В нем была собственноручная приписка господина Ценера, который довольно прозрачно намекал Коху, чтобы он искал преступников не среди проверенных людей, самоотверженно работающих в депо, а проявил бы больше усердия и сноровки в других местах. Это уж похоже было на то, что начальник подтрунивает над ним.
Прочтя эти приказы, Кох нахмурился. За последние месяцы таинственный дядя Костя стал ему поперек горла. Не будет у него, Коха, покоя до тех пор, пока не поймает этого проклятого диверсанта.
Он уже собирался итти в тюрьму, как позвонил телефон. Из трубки донесся голос инженера Заслонова:
— Простите, что так поздно беспокою вас, но я должен выполнить взятый на себя долг.
Инженер напоминал, что по его, господина Коха, приказу он должен явиться завтра в гестапо, но известия, полученные им, настолько важные, что он хочет передать их непременно сегодня.
— Так в чем же дело, вы можете притти ко мне в любое время дня и ночи.
— К сожалению, не могу, уважаемый господин комиссар. Уже несколько дней за мной следят рабочие.
— Тогда я дам вам адрес человека, о котором я говорил вам в прошлый раз. Запишите… Записали? Если не застанете его, можете отправиться по другому адресу. Этот человек тоже вас примет, скажете ему, что по моему приказу. Если он не поверит, пусть позвонит мне.

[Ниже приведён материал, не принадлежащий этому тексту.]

-- ==== Sys2Proof/Machine/Pins.lean ====
section
/-! DEFINITION. The service pins, porches and SMBus (chapter 14, R421 to R436). -/

namespace Sys2Proof.Machine

/-! ## Balls (R421, R422) -/

/-- The letters of the ball rows. -/
def ballLetters : List Char := "ABCDEFGHJKLMNPTUVWY".toList

/-- The name of ball row `i`, 1 to 70. -/
def ballRow (i : Nat) : String :=
  let c (k : Nat) : String := (ballLetters.getD k 'A').toString
  if i < 20 then c (i - 1) else c ((i - 20) / 19) ++ c ((i - 20) % 19)

/-- Row and column of service pin `n`, PA0 = 0 to PD15 = 63. -/
def serviceBall (n : Nat) : Nat × Nat := (if n < 32 then 1 else 2, (if n / 16 % 2 = 0 then 5 else 21) + n % 16)

/-- Row and column of pin `n` of porch `k`. -/
def porchBall (k n : Nat) : Nat × Nat := (8 + 5 * (k % 12) + n / 4, (if k < 12 then 63 else 1) + 2 * (n % 4))

/-! ## GPIO writers (R427) -/

/-- What the writes of one SCLK cycle ask of one 16-bit register: the cox's plain data, bits to set, bits to clear. -/
structure GpioAsk where
  plain : Option (BitVec 16)
  set   : BitVec 16
  clr   : BitVec 16
  deriving DecidableEq, Repr

/-- What one write asks of PIN.OUTq (`oe` false) or PIN.OEq. -/
def gpioAsk (oe : Bool) (q : Nat) (a : GpioAsk) : GpioWrite → GpioAsk
  | .hostOut p v => if !oe && p.toNat == q then { a with set := a.set ||| v, clr := a.clr ||| ~~~v } else a
  | .hostSet p v => if !oe && p.toNat == q then { a with set := a.set ||| v } else a
  | .hostClr p v => if !oe && p.toNat == q then { a with clr := a.clr ||| v } else a
  | .hostOe p v => if oe && p.toNat == q then { a with set := a.set ||| v, clr := a.clr ||| ~~~v } else a
  | .coxOut p v => if !oe && p.toNat == q then { a with plain := some v } else a
  | .coxOe p v => if oe && p.toNat == q then { a with plain := some v } else a
  | .sdwData p m v =>
    if !oe && p.toNat == q then { a with set := a.set ||| (m &&& v), clr := a.clr ||| (m &&& ~~~v) } else a
  | .sdwSet p m => if !oe && p.toNat == q then { a with set := a.set ||| m } else a
  | .sdwClr p m => if !oe && p.toNat == q then { a with clr := a.clr ||| m } else a
  | .sdwOe p m v =>
    if oe && p.toNat == q then { a with set := a.set ||| (m &&& v), clr := a.clr ||| (m &&& ~~~v) } else a

/-- The register after the cycle: the cox's plain data, else set, else clear, else kept. -/
def gpioForm (a : GpioAsk) (old : BitVec 16) : BitVec 16 := a.plain.getD ((old &&& ~~~a.clr) ||| a.set)

/-- The register of a port. -/
def gpioReg (oe : Bool) (q : Nat) : Fld := (if oe then PIN_OE_EN else PIN_OUT_DATA).at 0x10 q

namespace State

/-- One SCLK cycle with its writes: every register is formed from what stood before.
DESIGN CHOICE, unsafe: notes/assumptions/30. -/
def gpioCycle (s : State) (ws : List GpioWrite) : State :=
  [(false, 0), (false, 1), (false, 2), (false, 3), (true, 0), (true, 1), (true, 2), (true, 3)].foldl
    (fun s e =>
      let f := gpioReg e.1 e.2
      s.wr (pgPin .east) f (gpioForm (ws.foldl (gpioAsk e.1 e.2) ⟨none, 0, 0⟩) (BitVec.ofNat 16 (s.rd (pgPin .east) f))).toNat)
    s

/-- The page offset of a host write. -/
def gpioOff : GpioWrite → Option Nat
  | .hostOut q _ => some (0x40 + 0x10 * q.toNat)
  | .hostSet q _ => some (0x44 + 0x10 * q.toNat)
  | .hostClr q _ => some (0x48 + 0x10 * q.toNat)
  | .hostOe q _ => some (0x4C + 0x10 * q.toNat)
  | _ => none

/-- The leader's cox runs and its private port reaches the East pins. -/
def coxPort (s : State) : Bool :=
  let m := s.devMode
  4 ≤ m && (s.cox.get s.leader).op.isNone && (s.leader == .east || s.galleryUp && !s.lapsed s.leader)

/-- A half's service doorway takes command tokens (R428): it is attached to a running pinned crew, its crossing is ready
and it reaches the pins. -/
def doorwayTakes (s : State) (h : Half) : Bool :=
  match (s.doorway.get h).edge with
  | none => false
  | some (r, _) =>
    (s.room r).state == .occupied && !(s.room r).quiesce && s.tokensMove r && !(s.crossing h xkDoorway 0).notReady &&
      (h == .east || !s.orphan .west && s.galleryUp && !s.cut .west)

/-- A further write of the same cycle lands, if its writer may write: a host function 0 through the page, the cox, a
doorway. -/
def gpioLands (s : State) (w : GpioWrite) : Bool × State :=
  match gpioOff w with
  | some off =>
    match s.gate (.fn 0) (pgPin .east) off true with
    | (.pass, s) => (true, s)
    | (_, s) => (false, s)
  | none =>
    match w with
    | .coxOut _ _ | .coxOe _ _ => (s.coxPort, s)
    | _ => (s.doorwayTakes .east || s.doorwayTakes .west, s)

/-- A write lands with the others of its cycle. -/
def gpioWith (s : State) (w : GpioWrite) (also : List GpioWrite) : State :=
  let l := also.foldl (fun (a : List GpioWrite × State) x =>
    let r := a.2.gpioLands x
    (if r.1 then a.1 ++ [x] else a.1, r.2)) ([w], s)
  l.2.gpioCycle l.1

/-- A host write to a GPIO register; the West half's registers ignore it (R428). -/
def gpioHost (s : State) (m : Master) (h : Half) (w : GpioWrite) (also : List GpioWrite) : State :=
  s.toPage m (pgPin h) ((gpioOff w).getD 0x40) fun s => if h = .east then s.gpioWith w also else s

/-- A doorway's command token. -/
def gpioSdw (s : State) (h : Half) (w : GpioWrite) (also : List GpioWrite) : State :=
  if s.doorwayTakes h then s.gpioWith w also else s

/-! ## Functions (R423 to R425) -/

/-- A pin's function field takes a value; after the IO step a change starts a window. -/
def pinSwitch (s : State) (pin f : Nat) : State :=
  if s.pinFunc pin = f then s
  else
    let g := PMX_FUNC_F.at 4 (pin / 8)
    let old := s.rd (pgPmx .east) g
    let k := 16 ^ (pin % 8)
    let s := s.wr (pgPmx .east) g (old - s.pinFunc pin * k + f * k)
    if s.pins.ioDone then { s with pins := { s.pins with windows := pin :: s.pins.windows.erase pin } } else s

/-! ## Inputs (R428 to R430) -/

/-- A level change of a pin is an event of a line in a mode (R429). -/
def lineFires (mode : Nat) (level : Bool) : Bool :=
  (level && (mode == 1 || mode == 3 || mode == 4)) || (!level && (mode == 2 || mode == 3 || mode == 5))

/-- Lines that watch a pin and see an event in its new level. -/
def linesFor (s : State) (pin : Nat) (level : Bool) : List Nat :=
  (List.range 16).filter fun n =>
    s.rd (pgPint .east) (PINT_CFG_PORT.at 4 n) * 16 + n == pin && lineFires (s.rd (pgPint .east) (PINT_CFG_MODE.at 4 n)) level

/-- A line in a level mode whose level is active. -/
def lineActive (s : State) (n : Nat) : Bool :=
  let level := s.pins.levels.testBit (s.rd (pgPint .east) (PINT_CFG_PORT.at 4 n) * 16 + n)
  let mode := s.rd (pgPint .east) (PINT_CFG_MODE.at 4 n)
  (mode == 4 && level) || (mode == 5 && !level)

/-- A doorway presents, or updates, its snapshot. -/
def snapshotFor (s : State) (pin : Nat) (h : Half) : State :=
  if (s.rd (pgPin h) PIN_SDW_PORTS).testBit (pin / 16) && s.pins.ioDone && !(s.crossing h xkDoorway 0).notReady &&
      (h == .east || s.galleryUp && !s.cut .west) then s.snapOffer h else s

/-- A pin's sampled level changes. In STANDBY the Cellar watches the lines that may wake the device (R430); PC3 low is
PROG_N low where it carries that function (R297). DESIGN CHOICE, unsafe: notes/assumptions/30. -/
def pinChange (s : State) (pin : Nat) (level : Bool) : State :=
  if s.pins.levels.testBit pin = level then s
  else
    let s := { s with pins := { s.pins with levels := setBit s.pins.levels pin level } }
    let s := if pin = 35 ∧ level = false ∧ s.pinsAre 8 [35] then s.g2Prog else s
    if s.devMode < mStandby || s.pins.windows.contains pin then s
    else
      let lines := s.linesFor pin level
      let wake := lines.filter fun n => s.on (pgPint .east) (PINT_CFG_WAKE.at 4 n)
      if s.seq.standby = .asleep then
        if wake.isEmpty || s.wakeOn 1 % 2 = 0 then s
        else
          ({ s with pins := { s.pins with wakeLines := wake.foldl (fun w n => setBit w n true) s.pins.wakeLines } }).wakeSource 1
      else
        let s := lines.foldl (fun s n => s.linePulse n) s
        let s := (s.snapshotFor pin .east).snapshotFor pin .west
        if wake.isEmpty then s else s.wakeSource 1

/-! ## Porches (R432 to R434) -/

/-- Tokens as one number, pin `n` in bits [8n + 7:8n]. -/
def tokenNat (l : List Byte) : Nat := leNat l

/-- GEAR, DRIVE, PULL and PDIR take effect. -/
def porchTake (s : State) (k : Nat) : State :=
  s.setPorch k { s.porch k with
    gear := s.porchRd k PIN_PORCH_GEAR, drive := s.porchRd k PIN_PORCH_DRIVE, pull := s.porchRd k PIN_PORCH_PULL
    dir := s.porchRd k PIN_PDIR_OUT }

/-- A count of a porch advances, with its event (Table 15.8); at its greatest value it stays. -/
def porchCount (s : State) (k : Nat) (f : Fld) (event n : Nat) : State :=
  let p := pgPin (porchHalf k)
  let g := porchFld f k
  if n = 0 ∨ s.rd p g = g.max then s else (s.bump p g n).raise p event

/-- The first token of an output pin in a porch's crossing. -/
def porchHead (p : Porch) (n : Nat) : Option Byte := (p.fifo.find? fun e => e.1 == n).map (·.2)

/-- GEAR bits of a token, 1, 2, 4 or 8 (R432). -/
def geared (p : Porch) (b : Byte) : Byte := BitVec.ofNat 8 (b.toNat % 2 ^ 2 ^ p.gear)

/-- The fabric's tokens at a boundary: one of each output pin taken, or one UNDERRUN. `seen` says of which pins the porch clock
has seen the token in the crossing (R361). -/
def porchOut (s : State) (k : Nat) (seen : BitVec 16) : State :=
  let p := s.porch k
  let pins := (List.range 16).filter p.dir.testBit
  if pins.isEmpty || !s.porchLive k xkPorchOut then s
  else if pins.all fun n => seen.getLsbD n && (porchHead p n).isSome then
    let token (n : Nat) : Byte := geared p ((porchHead p n).getD 0)
    let last := pins.foldl (fun w n => setBit w n ((token n).getLsbD (2 ^ p.gear - 1))) p.last
    let fifo := pins.foldl (fun l n => l.eraseP fun e => e.1 == n) p.fifo
    (s.setPorch k { p with started := true, last := last, fifo := fifo }).emit
      (.porch k false (tokenNat ((List.range 16).map fun n => if p.dir.testBit n then token n else 0)))
  else s.porchCount k PIN_PSTAT_UNDERRUN 0 1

Заслонов записал два адреса явочных квартир гестаповских резидентов. Он собрался уже положить трубку, когда Кох еще раз спросил:
— А что у вас там за срочные дела?
— Очень важные сведения, господин комиссар. О человеке, которого вы долгое время разыскиваете, о дяде Косте. Я напал на его следы.
В трубке слышно было, как Кох поперхнулся. Потом донеслось бульканье, — очевидно, господин комиссар налил стакан воды, чтобы напиться. Потом взволнованный голос спросил:
— Вы не шутите; господин инженер?
— Что вы, господин комиссар? Вы давно знаете, что у меня нет склонности к шуткам.
— Тогда… подождите… никуда не отлучайтесь из депо. Я сейчас буду у вас.
— Слушаю, господин комиссар.
Заслонов положил трубку, взглянув на Чичина, слыхавшего весь этот разговор, засмеялся:
— Что ж, скоро представимся господину комиссару гестапо. Надо же с ним как-то попрощаться. Не мешало бы потревожить и господина Вейса, но у него еще хватит хлопот, да и времени нет заниматься с ним.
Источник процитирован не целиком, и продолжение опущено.